Test on AMD 4800h, 16GB RAM, 1T nvme ssd machine, with ArchLInux installed. GDAL 3.6.2 is used as the origin algorithm.

GDEM Colorized Map(4320x2160, 26.7 MiB)

4connected:

Algorithm	Command	Feature Count	Time(m:ss)	Peak Memory Usage(kbytes)
Origin	time -v gdal_polygonize.py -q GDEM-10km-colorized.tif origin/GDEM-10km-colorized.shp	1,742,271	0:10.39	205,384
TwoArm EdgeTracing	time -v gdal_polygonize.py -q GDEM-10km-colorized.tif twoarm/GDEM-10km-colorized.shp	1,742,271	0:10.27	177,828

8connected:

Algorithm	Command	Feature Count	Time(m:ss)	Peak Memory Usage(kbytes)
Origin	time -v gdal_polygonize.py -8 -q GDEM-10km-colorized.tif origin/GDEM-10km-colorized_8c.shp	1,585,277	0:10.03	198,956
TwoArm EdgeTracing	time -v gdal_polygonize.py -8 -q GDEM-10km-colorized.tif twoarm/GDEM-10km-colorized_8c.shp	1,585,277	0:09.65	173,736

random_grid.tif (5000x5000, 23.9 MiB)

This file is created with the following python script:

import numpy as np
from osgeo import gdal_array

xsize = 5000
ysize = 5000
arr = np.random.randint(3, size=xsize * ysize).reshape(ysize, xsize).astype(np.int8)
gdal_array.SaveArray(arr, 'random_grid.tif')

4connected:

Algorithm	Command	Feature Count	Time(m:ss)	Peak Memory Usage(kbytes)
Origin	time -v gdal_polygonize.py -q random_grid.tif origin/random_grid.shp	9,274,519	1:06.47	569,468
TwoArm EdgeTracing	time -v gdal_polygonize.py -q random_grid.tif twoarm/random_grid.shp	9,274,519	1:07.29	465,776

8connected:

Algorithm	Command	Feature Count	Time(m:ss)	Peak Memory Usage(kbytes)
Origin	time -v gdal_polygonize.py -8 -q random_grid.tif origin/random_grid_8c.shp	2,706,688	0:56.10	324,648
TwoArm EdgeTracing	time -v gdal_polygonize.py -8 -q random_grid.tif twoarm/random_grid_8c.shp	2,706,688	0:36.80	272,500

OR_NLCD_2011(converted to geotiff)(21959x16118, 337.6 MiB)

4connected:

Algorithm	Command	Feature Count	Time(m:ss)	Peak Memory Usage(kbytes)
Origin	time -v gdal_polygonize.py -q nlcd_or_20111.tif origin/nlcd_or_20111.shp	5,699,595	12:32.31	1,246,096
TwoArm EdgeTracing	time -v gdal_polygonize.py -q nlcd_or_20111.tif twoarm/nlcd_or_20111.shp	5,699,595	1:56.53	1,018,524

8connected:

Algorithm	Command	Feature Count	Time(m:ss)	Peak Memory Usage(kbytes)
Origin	time -v gdal_polygonize.py -8 -q nlcd_or_20111.tif origin/nlcd_or_20111_8c.shp	1,877,971	33:53.34	1,211,828
TwoArm EdgeTracing	time -v gdal_polygonize.py -8 -q nlcd_or_20111.tif twoarm/nlcd_or_20111_8c.shp	1,877,971	2:47.36	953,976

rouault

Amazing work ! I've issue a pull request against your fork in kikitte#1 with various non substantial improvements.
Are you connected/affiliate with the authors of the paper, or did you do the implementation just from it (I've had a look at it and although I see the relationship between your code and the paper, I also see that there are various gaps you had to fill in)
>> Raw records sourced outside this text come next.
-- ==== Sys2Proof/Laws/State.lean ====
section
/-!
SUPPORT. One lemma per field per named update of State, each true by rfl, so that no proof unfolds a record update; and
what each update leaves of the protocol registers and the line.
-/

namespace Sys2Proof.Machine

/-! ### addFail -/

@[simp] theorem State.addFail_currentAddress (k : U16) (s : State) : (s.addFail k).currentAddress = s.currentAddress := rfl
@[simp] theorem State.addFail_payloadBufferSize (k : U16) (s : State) : (s.addFail k).payloadBufferSize = s.payloadBufferSize := rfl
@[simp] theorem State.addFail_payloadExpected (k : U16) (s : State) : (s.addFail k).payloadExpected = s.payloadExpected := rfl
@[simp] theorem State.addFail_failScore (k : U16) (s : State) : (s.addFail k).failScore = s.failScore + k := rfl
@[simp] theorem State.addFail_eepromReq (k : U16) (s : State) : (s.addFail k).eepromReq = s.eepromReq := rfl
@[simp] theorem State.addFail_pbuf (k : U16) (s : State) : (s.addFail k).pbuf = s.pbuf := rfl
@[simp] theorem State.addFail_rxbuf (k : U16) (s : State) : (s.addFail k).rxbuf = s.rxbuf := rfl
@[simp] theorem State.addFail_rxCount (k : U16) (s : State) : (s.addFail k).rxCount = s.rxCount := rfl
@[simp] theorem State.addFail_msgRcvd (k : U16) (s : State) : (s.addFail k).msgRcvd = s.msgRcvd := rfl
@[simp] theorem State.addFail_dir (k : U16) (s : State) : (s.addFail k).dir = s.dir := rfl
@[simp] theorem State.addFail_lineOut (k : U16) (s : State) : (s.addFail k).lineOut = s.lineOut := rfl
@[simp] theorem State.addFail_seq (k : U16) (s : State) : (s.addFail k).seq = s.seq := rfl
@[simp] theorem State.addFail_rx (k : U16) (s : State) : (s.addFail k).rx = s.rx := rfl
@[simp] theorem State.addFail_collect (k : U16) (s : State) : (s.addFail k).collect = s.collect := rfl
@[simp] theorem State.addFail_tx (k : U16) (s : State) : (s.addFail k).tx = s.tx := rfl
@[simp] theorem State.addFail_afterSend (k : U16) (s : State) : (s.addFail k).afterSend = s.afterSend := rfl
@[simp] theorem State.addFail_now (k : U16) (s : State) : (s.addFail k).now = s.now := rfl
@[simp] theorem State.addFail_timerOrigin (k : U16) (s : State) : (s.addFail k).timerOrigin = s.timerOrigin := rfl
@[simp] theorem State.addFail_peer (k : U16) (s : State) : (s.addFail k).peer = s.peer := rfl
@[simp] theorem State.addFail_flash (k : U16) (s : State) : (s.addFail k).flash = s.flash := rfl
@[simp] theorem State.addFail_flashCalls (k : U16) (s : State) : (s.addFail k).flashCalls = s.flashCalls := rfl
@[simp] theorem State.addFail_transferred (k : U16) (s : State) : (s.addFail k).transferred = s.transferred := rfl
@[simp] theorem State.addFail_draws (k : U16) (s : State) : (s.addFail k).draws = s.draws := rfl
@[simp] theorem State.addFail_regs (k : U16) (s : State) : (s.addFail k).regs = { s.regs with failScore := s.failScore + k } := rfl

/-! ### setFail -/

@[simp] theorem State.setFail_currentAddress (k : U16) (s : State) : (s.setFail k).currentAddress = s.currentAddress := rfl
@[simp] theorem State.setFail_payloadBufferSize (k : U16) (s : State) : (s.setFail k).payloadBufferSize = s.payloadBufferSize := rfl
@[simp] theorem State.setFail_payloadExpected (k : U16) (s : State) : (s.setFail k).payloadExpected = s.payloadExpected := rfl
@[simp] theorem State.setFail_failScore (k : U16) (s : State) : (s.setFail k).failScore = k := rfl
@[simp] theorem State.setFail_eepromReq (k : U16) (s : State) : (s.setFail k).eepromReq = s.eepromReq := rfl
@[simp] theorem State.setFail_pbuf (k : U16) (s : State) : (s.setFail k).pbuf = s.pbuf := rfl
@[simp] theorem State.setFail_rxbuf (k : U16) (s : State) : (s.setFail k).rxbuf = s.rxbuf := rfl
@[simp] theorem State.setFail_rxCount (k : U16) (s : State) : (s.setFail k).rxCount = s.rxCount := rfl
@[simp] theorem State.setFail_msgRcvd (k : U16) (s : State) : (s.setFail k).msgRcvd = s.msgRcvd := rfl
@[simp] theorem State.setFail_dir (k : U16) (s : State) : (s.setFail k).dir = s.dir := rfl
@[simp] theorem State.setFail_lineOut (k : U16) (s : State) : (s.setFail k).lineOut = s.lineOut := rfl
@[simp] theorem State.setFail_seq (k : U16) (s : State) : (s.setFail k).seq = s.seq := rfl
@[simp] theorem State.setFail_rx (k : U16) (s : State) : (s.setFail k).rx = s.rx := rfl
@[simp] theorem State.setFail_collect (k : U16) (s : State) : (s.setFail k).collect = s.collect := rfl
@[simp] theorem State.setFail_tx (k : U16) (s : State) : (s.setFail k).tx = s.tx := rfl
@[simp] theorem State.setFail_afterSend (k : U16) (s : State) : (s.setFail k).afterSend = s.afterSend := rfl
@[simp] theorem State.setFail_now (k : U16) (s : State) : (s.setFail k).now = s.now := rfl
@[simp] theorem State.setFail_timerOrigin (k : U16) (s : State) : (s.setFail k).timerOrigin = s.timerOrigin := rfl
@[simp] theorem State.setFail_peer (k : U16) (s : State) : (s.setFail k).peer = s.peer := rfl
@[simp] theorem State.setFail_flash (k : U16) (s : State) : (s.setFail k).flash = s.flash := rfl
@[simp] theorem State.setFail_flashCalls (k : U16) (s : State) : (s.setFail k).flashCalls = s.flashCalls := rfl
@[simp] theorem State.setFail_transferred (k : U16) (s : State) : (s.setFail k).transferred = s.transferred := rfl
@[simp] theorem State.setFail_draws (k : U16) (s : State) : (s.setFail k).draws = s.draws := rfl
@[simp] theorem State.setFail_regs (k : U16) (s : State) : (s.setFail k).regs = { s.regs with failScore := k } := rfl

/-! ### setPayloadExpected -/

@[simp] theorem State.setPayloadExpected_currentAddress (v : Bool) (s : State) : (s.setPayloadExpected v).currentAddress = s.currentAddress := rfl
@[simp] theorem State.setPayloadExpected_payloadBufferSize (v : Bool) (s : State) : (s.setPayloadExpected v).payloadBufferSize = s.payloadBufferSize := rfl
@[simp] theorem State.setPayloadExpected_payloadExpected (v : Bool) (s : State) : (s.setPayloadExpected v).payloadExpected = v := rfl
@[simp] theorem State.setPayloadExpected_failScore (v : Bool) (s : State) : (s.setPayloadExpected v).failScore = s.failScore := rfl
@[simp] theorem State.setPayloadExpected_eepromReq (v : Bool) (s : State) : (s.setPayloadExpected v).eepromReq = s.eepromReq := rfl
@[simp] theorem State.setPayloadExpected_pbuf (v : Bool) (s : State) : (s.setPayloadExpected v).pbuf = s.pbuf := rfl
@[simp] theorem State.setPayloadExpected_rxbuf (v : Bool) (s : State) : (s.setPayloadExpected v).rxbuf = s.rxbuf := rfl
@[simp] theorem State.setPayloadExpected_rxCount (v : Bool) (s : State) : (s.setPayloadExpected v).rxCount = s.rxCount := rfl
@[simp] theorem State.setPayloadExpected_msgRcvd (v : Bool) (s : State) : (s.setPayloadExpected v).msgRcvd = s.msgRcvd := rfl
@[simp] theorem State.setPayloadExpected_dir (v : Bool) (s : State) : (s.setPayloadExpected v).dir = s.dir := rfl
@[simp] theorem State.setPayloadExpected_lineOut (v : Bool) (s : State) : (s.setPayloadExpected v).lineOut = s.lineOut := rfl
@[simp] theorem State.setPayloadExpected_seq (v : Bool) (s : State) : (s.setPayloadExpected v).seq = s.seq := rfl
@[simp] theorem State.setPayloadExpected_rx (v : Bool) (s : State) : (s.setPayloadExpected v).rx = s.rx := rfl
@[simp] theorem State.setPayloadExpected_collect (v : Bool) (s : State) : (s.setPayloadExpected v).collect = s.collect := rfl
@[simp] theorem State.setPayloadExpected_tx (v : Bool) (s : State) : (s.setPayloadExpected v).tx = s.tx := rfl
@[simp] theorem State.setPayloadExpected_afterSend (v : Bool) (s : State) : (s.setPayloadExpected v).afterSend = s.afterSend := rfl
@[simp] theorem State.setPayloadExpected_now (v : Bool) (s : State) : (s.setPayloadExpected v).now = s.now := rfl
@[simp] theorem State.setPayloadExpected_timerOrigin (v : Bool) (s : State) : (s.setPayloadExpected v).timerOrigin = s.timerOrigin := rfl
@[simp] theorem State.setPayloadExpected_peer (v : Bool) (s : State) : (s.setPayloadExpected v).peer = s.peer := rfl
@[simp] theorem State.setPayloadExpected_flash (v : Bool) (s : State) : (s.setPayloadExpected v).flash = s.flash := rfl
@[simp] theorem State.setPayloadExpected_flashCalls (v : Bool) (s : State) : (s.setPayloadExpected v).flashCalls = s.flashCalls := rfl
@[simp] theorem State.setPayloadExpected_transferred (v : Bool) (s : State) : (s.setPayloadExpected v).transferred = s.transferred := rfl
@[simp] theorem State.setPayloadExpected_draws (v : Bool) (s : State) : (s.setPayloadExpected v).draws = s.draws := rfl
@[simp] theorem State.setPayloadExpected_regs (v : Bool) (s : State) : (s.setPayloadExpected v).regs = { s.regs with payloadExpected := v } := rfl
rouault · 2023-03-05T18:40:49Z

alg/polygonize.cpp

@@ -664,9 +172,6 @@ static CPLErr GDALPolygonizeT(GDALRasterBandH hSrcBand,
        eErr = GDALRasterIO(hSrcBand, GF_Read, 0, iY, nXSize, 1, panThisLineVal,
                            nXSize, 1, eDT, 0, 0);

-        if (eErr == CE_None && hMaskBand != nullptr)


Is the removal of the masking appropriate here ? Isn't there a risk of setting a different ID in the first and second pass if both don't apply the masking ?

This is indeed a problem, it need to mask the raster data while reading.
Since the polygonizer needs a full labeling raster as its input(via Polygonizer::processLine), it means that any zero area defined by the mask should be assigned to a unique value, but this looks like a time-consuming job to find that value.

Because the most used case is to use nodata area as mask, so the nodata value serve as the unique value, and all looks ok in that case.
And I think the logic of the polygonizer can be update to take into account the "invalid polygon"(its polygon id is -1 if masking while reading) concept.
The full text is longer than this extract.